In all fairness, there are plenty of sites out there with the thumbprints of a single person; even so, that doesn’t make Raph Koster’s any less valuable. The man behind games like Ultima Online and Star Wars Galaxies — and the book A Theory of Fun for Game Design — speaks out on his blog, and offers up essays and articles that focus on the mindset of design. Understanding why things work is just as important as knowing how to make them in the first place. With interviews and insights aplenty, Koster’s site may as well count as its own philosophy lesson.
Let’s Make Games
Australians are in luck — Let’s Make Games is a team with a home base in Perth, and has the sole intent of supporting the developer community. Those who live anywhere else in the world aren’t ignored, of course; their website still has a wealth of information that links to art assets, game profiles, and a swath of developers to learn from. And while the news posts on their front page aren’t exactly daily, what does go up can help those who venture in keep up with industry trends, opportunities, or just see what the competition is up to.
Don’t be deceived by its looks — Newgrounds can be a pretty solid resource for game development. Its game dev wiki is no joke; it not only offers up plenty of information on programs, standards, and prices, but also has a handful of tutorials on deck — albeit with a lean towards Flash. Still, what makes Newgrounds useful is that it has games on top of tutorials. Anyone who ventures in can see what’s possible for projects large and small, and from them gain inspiration for games they can call their own. All told, Newgrounds makes learning fun — assuming that those who venture in don’t get sucked into hours of playing rhythm games.

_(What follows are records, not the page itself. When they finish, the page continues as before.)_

-- ==== Sys2Proof/Machine/Link.lean ====
section
/-! DEFINITION. The Adeub links (R106–R115, R536): frames, their order on ADO, responses, retransmission, alerts,
training, and what a link that leaves UP or TRAIN drops. -/

namespace Sys2Proof.Machine

def State.lnkOf (s : State) (a : Nat) : Link := tabGet s.lnk a {}
def State.setLnk (s : State) (a : Nat) (l : Link) : State := { s with lnk := tabPut s.lnk a l {} }

/-- LINK_STAT.STATE (R114): 0 OFF, 1 TRAIN, 2 UP, 3 FENCED. -/
def State.linkState (s : State) (a : Nat) : Nat := s.get (pLNK a) LNK.LINK_STAT_STATE

/-- One step of CRC-8 with polynomial x^8 + x^2 + x + 1, most significant bit first (R107). -/
def crc8Bit (c : Nat) (b : Bool) : Nat :=
  let top := bit c 7 != b
  let c2 := c * 2 % 256
  if top then Nat.xor c2 0x07 else c2

/-- The CRC of a frame over its bits [31:8] (R107). -/
def frameCrc (w : Nat) : Nat := (List.range 24).foldl (fun c i => crc8Bit c (bit w (31 - i))) 0xFF

/-- The 32 frame bits of a transmission (R107). -/
def Tx.word (t : Tx) : Nat :=
  let w := t.typ * 2 ^ 30 + t.head * 2 ^ 26 + t.seq * 2 ^ 24 + t.reg * 2 ^ 16 + t.data * 2 ^ 8
  w + frameCrc w

/-- Unanswered commands: sent and awaiting a response, or awaiting retransmission (R109). -/
def Link.open (l : Link) : Nat := l.unans.length + l.retx.length

/-- A page frame is queued, on the link or unanswered. -/
def Link.pageBusy (l : Link) : Bool :=
  !l.fifo.isEmpty || l.unans.any (fun t => t.source = .page) || l.retx.any (fun t => t.source = .page)

/-- CMD_STAT.FREE (R115): the free FIFO places, in place as a read finds them. OFF, the state of reset, queues nothing and reads the
0 of the Reset column (DEDUCED, log 123). -/
def State.cmdFree (s : State) (a : Nat) : Nat :=
  if s.linkState a = 0 then 0 else (4 - (s.lnkOf a).fifo.length) * 2 ^ 24

/-- A page frame ends with a RESULT; DONE sets once every page frame has ended (R115). -/
def State.pageFrameEnd (s : State) (a result : Nat) : State :=
  let s1 := s.put (pLNK a) LNK.CMD_STAT_RESULT result
  if (s1.lnkOf a).pageBusy then s1 else (s1.put (pLNK a) LNK.CMD_STAT_DONE 1).irq (pLNK a) 0

/-- Put a frame on ADO now: it takes 198 ft, and the next command frame starts at least 240 ft later (R107). -/
def State.sendFrame (s : State) (a : Nat) (t : Tx) : State :=
  let l := s.lnkOf a
  s.setLnk a { l with unans := l.unans ++ [{ t with sentEnd := s.time + 198 * 64 }], nextStart := s.time + 240 * 64, ado := t.word }

/-- A new command takes the next SEQ (R109). -/
def State.sendNew (s : State) (a : Nat) (t : Tx) : State :=
  let l := s.lnkOf a
  (s.setLnk a { l with seq := (l.seq + 1) % 4 }).sendFrame a { t with seq := l.seq }

/-- The link can start a command frame now (R107, R114). -/
def State.linkFree (s : State) (a : Nat) : Bool := s.linkState a = 2 && decide ((s.lnkOf a).nextStart ≤ s.time)

/-- A Drill frame may start: nothing of higher precedence waits and fewer than 4 commands are unanswered (R109, R112). -/
def State.drillTurn (s : State) (a : Nat) : Bool :=
  let l := s.lnkOf a
  s.linkFree a && l.retx.isEmpty && !l.alert && decide (l.open < 4)

/-- The frame of a HEAT or PRE_REG entry (R107). -/
def State.drillTx (s : State) (a : Nat) (e : Entry) : Tx :=
  { typ := 0, head := e.target, seq := 0, source := .drill, reg := if e.action = aHEAT then s.get (pLNK a) LNK.HEAT_REG else bits e.arg 15 8, data := bits e.arg 7 0 }

/-- The serialised entry of DRLa whose turn it is, whatever its action (R79). -/
def State.dueDrillFrame (s : State) (a : Nat) : Option Entry :=
  match s.nextSerial a with
  | some e => if e.t ≤ (s.time : Int) ∧ (s.time : Int) < e.t + e.slack then some e else none
  | none => none

/-- A HEAT or PRE_REG entry at its turn: SKIPPED where its unit is fenced, else its frame starts (R28, R78, R79, R84). -/
def State.launchFrame (s : State) (a : Nat) (e : Entry) : State :=
  if s.drillFenced a e.action e.target e.arg then s.retireOne a e 3 0
  else if s.drillTurn a then (s.sendNew a (s.drillTx a e)).launchSerial a e 240
  else s

/-- The link drops its work on leaving UP or TRAIN (R536). The SEQ of the next new command stays as it is: R109 numbers new commands
and names no restart (DESIGN CHOICE, log 124). -/
def State.linkDrop (s : State) (a st : Nat) : State :=
  let l := s.lnkOf a
  let had := l.pageBusy
  let s1 := (s.setLnk a { seq := l.seq, alertAt := l.alertAt }).put (pLNK a) LNK.LINK_STAT_STATE st
  if had then s1.pageFrameEnd a 2 else s1

/-- The link reaches UP: a STATUS_REQ is due if AALERT is high and not masked (R536). -/
def State.linkUp (s : State) (a : Nat) : State :=
  let s1 := s.put (pLNK a) LNK.LINK_STAT_STATE 2
  if s.on (pLNK a) LNK.ALERT_STAT_LEVEL && !s.on (pLNK a) LNK.ALERT_STAT_MASKED then
    s1.setLnk a { s1.lnkOf a with alert := true }
  else s1

/-- A transmission taken off the unanswered list waits for its retransmission, or has exhausted its three (R110). -/
def State.retransmit (s : State) (a : Nat) (t : Tx) : State :=
  if 3 ≤ t.tries then
    let s1 := if t.source = .page then s.pageFrameEnd a 1 else s
    s1.raise (pLNK a) 0
  else
    let l := s.lnkOf a
    s.setLnk a { l with retx := l.retx ++ [t] }

/-- A retransmission starts on ADO, and RETRY_CNT counts it (R110). -/
def State.resend (s : State) (a : Nat) (t : Tx) : State :=
  ((s.sendFrame a { t with tries := t.tries + 1 }).inc (pLNK a) LNK.RETRY_CNT).irq (pLNK a) 2

/-- A page request of a frame (R107, R115, R536). -/
def State.linkCmd (s : State) (a : Nat) (t : Tx) : State :=
  let p := pLNK a
  let l := s.lnkOf a
  if s.linkState a = 0 ∨ s.linkState a = 3 then s.put p LNK.CMD_STAT_RESULT 2
  else if 4 ≤ l.fifo.length then s.put p LNK.CMD_STAT_OVERFLOW 1
  else ((s.setLnk a { l with fifo := l.fifo ++ [t] }).put p LNK.CMD_STAT_DONE 0).put p LNK.CMD_STAT_OVERFLOW 0

/-- Start a frame: retransmission, alert service, Drill frame, page frame, in this order (R112). -/
def State.startFrame (s : State) (a : Nat) : State :=
  let l := s.lnkOf a
  match l.retx with
  | t :: r => (s.setLnk a { l with retx := r }).resend a t
  | [] =>
    if l.alert && decide (l.open < 4) then
      (s.setLnk a { l with alert := false }).sendNew a { typ := 3, head := 0, seq := 0, reg := 0, data := 0, source := .alert }
    else
      match s.dueDrillFrame a with
      | some e => s.launchFrame a e
      | none =>
        match l.fifo with
        | t :: r => if l.open < 4 then (s.setLnk a { l with fifo := r }).sendNew a t else s
        | [] => s

/-- The length of the circular run of passing phases that starts at `p`. -/
def runFrom (m p : Nat) : Nat :=
  ((List.range 8).takeWhile (fun i => bit m ((p + i) % 8))).length

/-- The ADI phase that training takes: the centre, rounding down, of the longest circular run of passing phases; of equal
runs the one whose first phase is lowest; phase 3 when all pass (R114). -/
def trainPhase (m : Nat) : Nat :=
  if m = 255 then 3
  else
    let starts := (List.range 8).filter (fun p => bit m p && !bit m ((p + 7) % 8))
    let best := (starts.map (runFrom m)).foldl max 0
    match starts.find? (fun p => runFrom m p = best) with
    | some p => (p + (best - 1) / 2) % 8
    | none => 0

/-! ### Meanings -/

/-- R76, R107: a HEAT entry launches. -/
def execHeat (a : Fin 8) (s : State) : Out :=
  match s.dueSerial a.val aHEAT with
  | some e => .next (s.launchFrame a.val e)
  | none => .next s

/-- R76, R107: a PRE_REG entry launches. -/
def execPreReg (a : Fin 8) (s : State) : Out :=
  match s.dueSerial a.val aPRE with
  | some e => .next (s.launchFrame a.val e)
  | none => .next s

/-- R107: CMD with TYPE WRITE. -/
def execCmdWriteFrame (m : Master) (a : Fin 8) (head : BitVec 4) (reg data : BitVec 8) (s : State) : Out :=
  .next (s.regCmd m (pLNK a.val) 0x44 (fun s =>
    s.linkCmd a.val { typ := 0, head := head.toNat, seq := 0, reg := reg.toNat, data := data.toNat, source := .page }))

/-- R107: CMD with TYPE READ. -/
def execCmdReadFrame (m : Master) (a : Fin 8) (head : BitVec 4) (reg data : BitVec 8) (s : State) : Out :=
  .next (s.regCmd m (pLNK a.val) 0x44 (fun s =>
    s.linkCmd a.val { typ := 1, head := head.toNat, seq := 0, reg := reg.toNat, data := data.toNat, source := .page }))

/-- R107: CMD with TYPE STATUS_REQ. -/
def execCmdStatusReq (m : Master) (a : Fin 8) (head : BitVec 4) (reg data : BitVec 8) (s : State) : Out :=
  .next (s.regCmd m (pLNK a.val) 0x44 (fun s =>
    s.linkCmd a.val { typ := 3, head := head.toNat, seq := 0, reg := reg.toNat, data := data.toNat, source := .page }))

/-- R107: CMD with TYPE 0b10 queues nothing, sets RESULT 0x3 and leaves DONE, whatever the state of the link (DEDUCED, log 148). -/
def execCmdTypeRefused (m : Master) (a : Fin 8) (s : State) : Out :=
  .next (s.regCmd m (pLNK a.val) 0x44 (fun s => s.put (pLNK a.val) LNK.CMD_STAT_RESULT 3))

/-- R112: the link is free and a frame starts. -/
def execFrameStart (a : Fin 8) (s : State) : Out :=
  .next (if s.linkFree a.val then s.startFrame a.val else s)

/-- R109, R110: no matching response has started within RSP_TIMEOUT of the oldest unanswered transmission's last bit. -/
def execRspTimeout (a : Fin 8) (s : State) : Out :=
  let l := s.lnkOf a.val
  match l.unans with
  | [] => .next s
  | t :: r =>
    if t.sentEnd + max 120 (s.get (pLNK a.val) LNK.RSP_TIMEOUT) * 64 ≤ s.time then
      .next ((s.setLnk a.val { l with unans := r }).retransmit a.val t)
    else .next s

/-- R113: a write of 1 to MASKED unmasks; the 1 ms starts again. An input that is still high sends no STATUS_REQ then, since R113
sends one at a rise (DESIGN CHOICE, log 125). -/
def execAlertUnmask (m : Master) (a : Fin 8) (s : State) : Out :=
  .next (s.regCmd m (pLNK a.val) 0x60 (fun s =>
    if s.on (pLNK a.val) LNK.ALERT_STAT_MASKED then (s.put (pLNK a.val) LNK.ALERT_STAT_MASKED 0).setLnk a.val { s.lnkOf a.val with alertAt := s.time } else s))

/-- The training frame: READ of TRAIN_REG to HEAD 0 (R107, R114). Each phase sends four, so the SEQ of the next command stays. -/
def State.trainTx (s : State) (a : Nat) : Tx :=
  { typ := 1, head := 0, seq := ((s.lnkOf a).seq + 3) % 4, reg := bits (s.reg (pLNK a) 0x68).toNat 7 0, data := 0, source := .page }

/-- A phase passes when all its 4 responses have a good CRC and DATA equal to TRAIN_EXP (R114). -/
def phasePasses (want : Nat) (rsp : List Word) : Bool :=
  decide (rsp.length = 4) && rsp.all (fun w => decide (frameCrc w.toNat = w.toNat % 256) && decide (bits w.toNat 15 8 = want))

/-- R114: training ends with the responses received, 4 words a phase, and AALERT's level. Without OVR_EN the 8 phases are judged, and
fewer than three passing raise LNK FL1; with OVR_EN only the frames sampled at PHASE_OVR are sent, and they decide. -/
def execLinkTrainingEnd (a : Fin 8) (rsp : List (List Word)) (high : Bool) (s : State) : Out :=
  let p := pLNK a.val
  if s.linkState a.val = 1 then
    let pass := fun i => phasePasses (bits (s.reg p 0x6C).toNat 7 0) ((rsp[i]?).getD [])
    let ovr := s.on p LNK.ADI_CAL_OVR_EN
    let ph := s.get p LNK.ADI_CAL_PHASE_OVR
    let ps := if ovr then (if pass 0 then [ph] else []) else (List.range 8).filter pass
    let mask := ps.foldl (fun n i => n + 2 ^ i) 0
    let s1 := ((s.setLnk a.val { s.lnkOf a.val with ado := (s.trainTx a.val).word }).put p LNK.LINK_STAT_PASS_MASK mask).putB p LNK.ALERT_STAT_LEVEL high
    let ok := if ovr then !ps.isEmpty else decide (3 ≤ ps.length)
    if ok then .next ((s1.put p LNK.LINK_STAT_ADI_PHASE (if ovr then ph else trainPhase mask)).linkUp a.val)
    else .next (s1.raise p 1)
  else .next s

end Sys2Proof.Machine
end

Full disclosure: no matter the name of the site, DevMaster alone isn’t enough to turn anyone into an instant superstar. That won’t stop it from being a big help, though; the front page alone tosses out a spread of links for plenty of topics from plenty of sites, news or otherwise. The clincher for DevMaster is that it lists more than just news or engines. Visitors can jump right in and look at other resources — books, companies, and even some of the big names in the industry. Granted knowing Hideo Kojima’s birthday won’t change much, but a little inspiration can go a long way on the road to game design.
The Game Design Subreddit
If all else fails, head to Reddit. It’s not just the home of infinite GIFs and pictures of cute animals; redditors can head there to communicate with one another, show off their work, or just ask for help. There’s no shame in the latter, so anyone dealing with a pickle in the development process can sign in and get involved with others — and with any luck, build a platform as well as figure out how to do X or where to put Y. Game design may not be the easiest thing in the world, but it doesn’t have to be impossible; there are plenty of people out there willing to lend a helping hand.